7 files changed, 189 insertions, 45 deletions
diff --git a/fs/afs/cell.c b/fs/afs/cell.c
index f3d0bef16d78..6127f0fcd62c 100644
--- a/fs/afs/cell.c
+++ b/fs/afs/cell.c
@@ -514,6 +514,8 @@ static int afs_alloc_anon_key(struct afs_cell *cell)
  */
 static int afs_activate_cell(struct afs_net *net, struct afs_cell *cell)
 {
+	struct hlist_node **p;
+	struct afs_cell *pcell;
 	int ret;
 
 	if (!cell->anonymous_key) {
@@ -534,7 +536,18 @@ static int afs_activate_cell(struct afs_net *net, struct afs_cell *cell)
 		return ret;
 
 	mutex_lock(&net->proc_cells_lock);
-	list_add_tail(&cell->proc_link, &net->proc_cells);
+	for (p = &net->proc_cells.first; *p; p = &(*p)->next) {
+		pcell = hlist_entry(*p, struct afs_cell, proc_link);
+		if (strcmp(cell->name, pcell->name) < 0)
+			break;
+	}
+
+	cell->proc_link.pprev = p;
+	cell->proc_link.next = *p;
+	rcu_assign_pointer(*p, &cell->proc_link.next);
+	if (cell->proc_link.next)
+		cell->proc_link.next->pprev = &cell->proc_link.next;
+
 	afs_dynroot_mkdir(net, cell);
 	mutex_unlock(&net->proc_cells_lock);
 	return 0;
@@ -550,7 +563,7 @@ static void afs_deactivate_cell(struct afs_net *net, struct afs_cell *cell)
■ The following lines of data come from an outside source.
theorem doProgramTransaction_lost (a : Addr) : (s.doProgramTransaction a).chip.ArrayLost s.chip.draws := by
  simp only [State.doProgramTransaction, forgetBuffer_chip, latencyWait_chip]
  exact settle_lost (doRelease_lost (doSendBytes_adrift _ (doHeader_adrift hk hc _ a))) _

/-- A READ transaction leaves the chip's part of the invariant, counted from before the transaction. -/
theorem doReadTransaction_since (a : Addr) (n : Nat) : (s.doReadTransaction a n).2.ChipSound s.chip.draws := by
  have hh := (doHeader_adrift hk hc Opcode.read.byte a).chipSound
  unfold State.doReadTransaction
  split
  · exact doRelease_sound hh
  · exact doReadBytes_sound n hh

/-- `program` loses the array in its first transaction and then goes on with what it finds. -/
theorem doProgram_since (a : Addr) : s.chip.draws ≤ (s.doProgram a).chip.array.epoch :=
  (doProgramTransaction_sound a (doPlainCommand_sound .wren (doSectorErase_sound a (doPlainCommand_sound .wren
    ((doReadTransaction_since hk hc _ _).congr (t := s.doReadWindow a) rfl rfl rfl))))).since

/-- An operation whose body loses the array in every open transaction loses it whatever it latches. -/
theorem operate_lost {i : Instr} {latch body : State → State} (hi : s.inited = true)
    (hp : (latch (s.start i)).pins = s.pins) (hd : (latch (s.start i)).chip = s.chip)
    (hb : ∀ u : State, u.pins.sck = false → u.pins.cs = .asserted → (body u).chip.ArrayLost u.chip.draws) :
    ∃ t, s.operate i latch body = .next t ∧ t.chip.ArrayLost s.chip.draws := by
  refine ⟨_, operate_inited hi i latch body, ?_⟩
  rw [finish_chip, ← hd]
  exact hb _ (by rw [hp, hk]) (by rw [hp, hc])

/-- Every operation that begins with `select` but `select`, `sendCommand` and `program`, begun in an open transaction. -/
theorem exec_begun_lost (hi : s.inited = true) {i : Instr} (hb : beginsTransaction i = true) (hsel : i ≠ .select)
    (hcmd : ∀ op, i ≠ .sendCommand op) (hprog : ∀ a len data, i ≠ .program a len data) :
    ∃ t, exec i s = .next t ∧ t.chip.ArrayLost s.chip.draws := by
  cases i with
  | init | configureClockPeriod _ | release | transferByte _ | readByte _ | hold | resume | frameAddress _ => cases hb
  | select => exact absurd rfl hsel
  | sendCommand op => exact absurd rfl (hcmd op)
  | program a len data => exact absurd rfl (hprog a len data)
  | writeEnable | writeDisable | wrenFrame | wrdiFrame =>
    exact operate_lost (latch := id) hk hc hi rfl rfl fun _ hk hc => doPlainCommand_lost hk hc _
  | readStatus | rdsrFrame => exact operate_lost (latch := id) hk hc hi rfl rfl fun _ hk hc => doReadStatus_lost hk hc
  | readProductId | rdidFrame => exact operate_lost (latch := id) hk hc hi rfl rfl fun _ hk hc => doReadProductId_lost hk hc
  | writeStatusRegister v => exact operate_lost hk hc hi rfl rfl fun _ hk hc => doWriteStatus_lost hk hc v
  | wrsrFrame v => exact operate_lost (latch := id) hk hc hi rfl rfl fun _ hk hc => doWriteStatus_lost hk hc v
  | read a len => exact operate_lost hk hc hi rfl rfl fun _ hk hc => doRead_lost hk hc a _
  | readFrame a => exact operate_lost (latch := id) hk hc hi rfl rfl fun _ hk hc => doRead_lost hk hc a _
  | sectorErase a => exact operate_lost hk hc hi rfl rfl fun _ hk hc => doSectorErase_lost hk hc a
  | sectorEraseFrame a => exact operate_lost (latch := id) hk hc hi rfl rfl fun _ hk hc => doSectorErase_lost hk hc a
  | chipErase | chipEraseFrame => exact operate_lost (latch := id) hk hc hi rfl rfl fun _ hk hc => doChipErase_lost hk hc
  | programFrame a => exact operate_lost (latch := id) hk hc hi rfl rfl fun _ hk hc => doProgramTransaction_lost hk hc a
 	afs_proc_cell_remove(cell);
 
 	mutex_lock(&net->proc_cells_lock);
-	list_del_init(&cell->proc_link);
+	hlist_del_rcu(&cell->proc_link);
 	afs_dynroot_rmdir(net, cell);
 	mutex_unlock(&net->proc_cells_lock);
 
diff --git a/fs/afs/dynroot.c b/fs/afs/dynroot.c
index 1cde710a8013..f29c6dade7f6 100644
--- a/fs/afs/dynroot.c
+++ b/fs/afs/dynroot.c
@@ -265,7 +265,7 @@ int afs_dynroot_populate(struct super_block *sb)
 		return -ERESTARTSYS;
 
 	net->dynroot_sb = sb;
-	list_for_each_entry(cell, &net->proc_cells, proc_link) {
+	hlist_for_each_entry(cell, &net->proc_cells, proc_link) {
 		ret = afs_dynroot_mkdir(net, cell);
 		if (ret < 0)
 			goto error;
diff --git a/fs/afs/internal.h b/fs/afs/internal.h
index 871a228d7f37..34c02fdcc25f 100644
--- a/fs/afs/internal.h
+++ b/fs/afs/internal.h
@@ -242,7 +242,7 @@ struct afs_net {
 	seqlock_t		cells_lock;
 
 	struct mutex		proc_cells_lock;
-	struct list_head	proc_cells;
+	struct hlist_head	proc_cells;
 
 	/* Known servers.  Theoretically each fileserver can only be in one
 	 * cell, but in practice, people create aliases and subsets and there's
@@ -320,7 +320,7 @@ struct afs_cell {
 	struct afs_net		*net;
 	struct key		*anonymous_key;	/* anonymous user key for this cell */
 	struct work_struct	manager;	/* Manager for init/deinit/dns */
-	struct list_head	proc_link;	/* /proc cell list link */
+	struct hlist_node	proc_link;	/* /proc cell list link */
 #ifdef CONFIG_AFS_FSCACHE
 	struct fscache_cookie	*cache;		/* caching cookie */
 #endif
diff --git a/fs/afs/main.c b/fs/afs/main.c
index e84fe822a960..107427688edd 100644
--- a/fs/afs/main.c
+++ b/fs/afs/main.c
@@ -87,7 +87,7 @@ static int __net_init afs_net_init(struct net *net_ns)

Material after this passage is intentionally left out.